= TASK DESCRIPTION =
Note the line where "(∀ w : OpWord, w.extractLsb' 0 4 = 0x6#4 →" appears in the data below; write it out exactly, along with every line that comes after it to the end.

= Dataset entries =

-- ==== Sys2Proof/Certificates/Slice0/Obligations.lean ====
section
/-! DEFINITION. The statements about the machine, from the numbered rules of spec/. A statement about `exec` holds for every
configuration that meets the constraints of 30_encoding.md R58, since the machine's configuration is opaque. -/

open Sys2Proof Sys2Proof.Machine
open Sys2Proof.Config (Params params)

/-! ## Encoding -/

/-- The derived decode vectors of 95_test_vectors.md 2.1: every word of that table, with the verdict the table gives it. -/
def Obligations.DecodeVectorsOfTheSpec : Prop :=
  decode 0x000000000#36 = .ok .reset ∧
  decode 0x0000005A1#36 = .ok (.rxByte 0x5A#8) ∧
  decode 0x000000FF1#36 = .ok (.rxByte 0xFF#8) ∧
  decode 0x000000001#36 = .ok (.rxByte 0x00#8) ∧
  decode 0x000001001#36 = .error .nonzeroMbz ∧
  decode 0x000000002#36 = .ok .txe ∧
  decode 0x000000012#36 = .error .nonzeroMbz ∧
  decode 0x000000003#36 = .ok .tc ∧
  decode 0x000000004#36 = .ok .timer ∧
  decode 0x000000005#36 = .ok .tick ∧
  decode 0x003F01A06#36 = .ok (.pktSend ⟨0xA0#8, 0x01#8, 0x3F#8, 0x00#8⟩) ∧
  decode 0xFFFFFFFF6#36 = .ok (.pktSend ⟨0xFF#8, 0xFF#8, 0xFF#8, 0xFF#8⟩) ∧
  decode 0x000000006#36 = .ok (.pktSend ⟨0x00#8, 0x00#8, 0x00#8, 0x00#8⟩) ∧
  decode 0x000000007#36 = .ok .pktRecv ∧
  decode 0x100000007#36 = .error .nonzeroMbz ∧
  decode 0x000000008#36 = .error .reservedOp ∧
  decode 0x00000000F#36 = .error .reservedOp ∧
  decode 0xFFFFFFFFF#36 = .error .reservedOp

/-- 30_encoding.md R61: RX_BYTE's word is `zext_36({data, 0x1})`; among the words with op 0x1, the data byte is `w[11:4]` and
`w[35:12]` must be zero. -/
def Obligations.RxByteWordHoldsItsData : Prop :=
  (∀ data : Byte, encode (.rxByte data) = BitVec.setWidth 36 (data ++ 0x1#4)) ∧
  (∀ w : OpWord, w.extractLsb' 0 4 = 0x1#4 →
    decode w = if w.extractLsb' 12 24 = 0#24 then .ok (.rxByte (w.extractLsb' 4 8)) else .error .nonzeroMbz) ∧
  encode (.rxByte 0x5A#8) = 0x0000005A1#36

/-- 30_encoding.md R62: PKT_SEND's frame is packed with byte 0 in the low bits, every operand is legal, the check-field bits
of byte 0 change nothing, and the rule's example word. -/
def Obligations.PktSendWordHoldsItsFrame : Prop :=
  (∀ w : OpWord, w.extractLsb' 0 4 = 0x6#4 →
    decode w = .ok (.pktSend ⟨w.extractLsb' 4 8, w.extractLsb' 12 8, w.extractLsb' 20 8, w.extractLsb' 28 8⟩)) ∧
  (∀ f : Frame, operandField (encode (.pktSend f)) = f.b3 ++ f.b2 ++ f.b1 ++ f.b0) ∧
  (∀ (f : Frame) (k : Crc5) (s : State),
    exec (.pktSend { f with b0 := withCheckField f.b0 k }) s = exec (.pktSend f) s) ∧
  encode (.pktSend ⟨0xA0#8, 0x01#8, 0x3F#8, 0x00#8⟩) = 0x003F01A06#36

= EXPECTED ANSWER =
  (∀ w : OpWord, w.extractLsb' 0 4 = 0x6#4 →
    decode w = .ok (.pktSend ⟨w.extractLsb' 4 8, w.extractLsb' 12 8, w.extractLsb' 20 8, w.extractLsb' 28 8⟩)) ∧
  (∀ f : Frame, operandField (encode (.pktSend f)) = f.b3 ++ f.b2 ++ f.b1 ++ f.b0) ∧
  (∀ (f : Frame) (k : Crc5) (s : State),
    exec (.pktSend { f with b0 := withCheckField f.b0 k }) s = exec (.pktSend f) s) ∧
  encode (.pktSend ⟨0xA0#8, 0x01#8, 0x3F#8, 0x00#8⟩) = 0x003F01A06#36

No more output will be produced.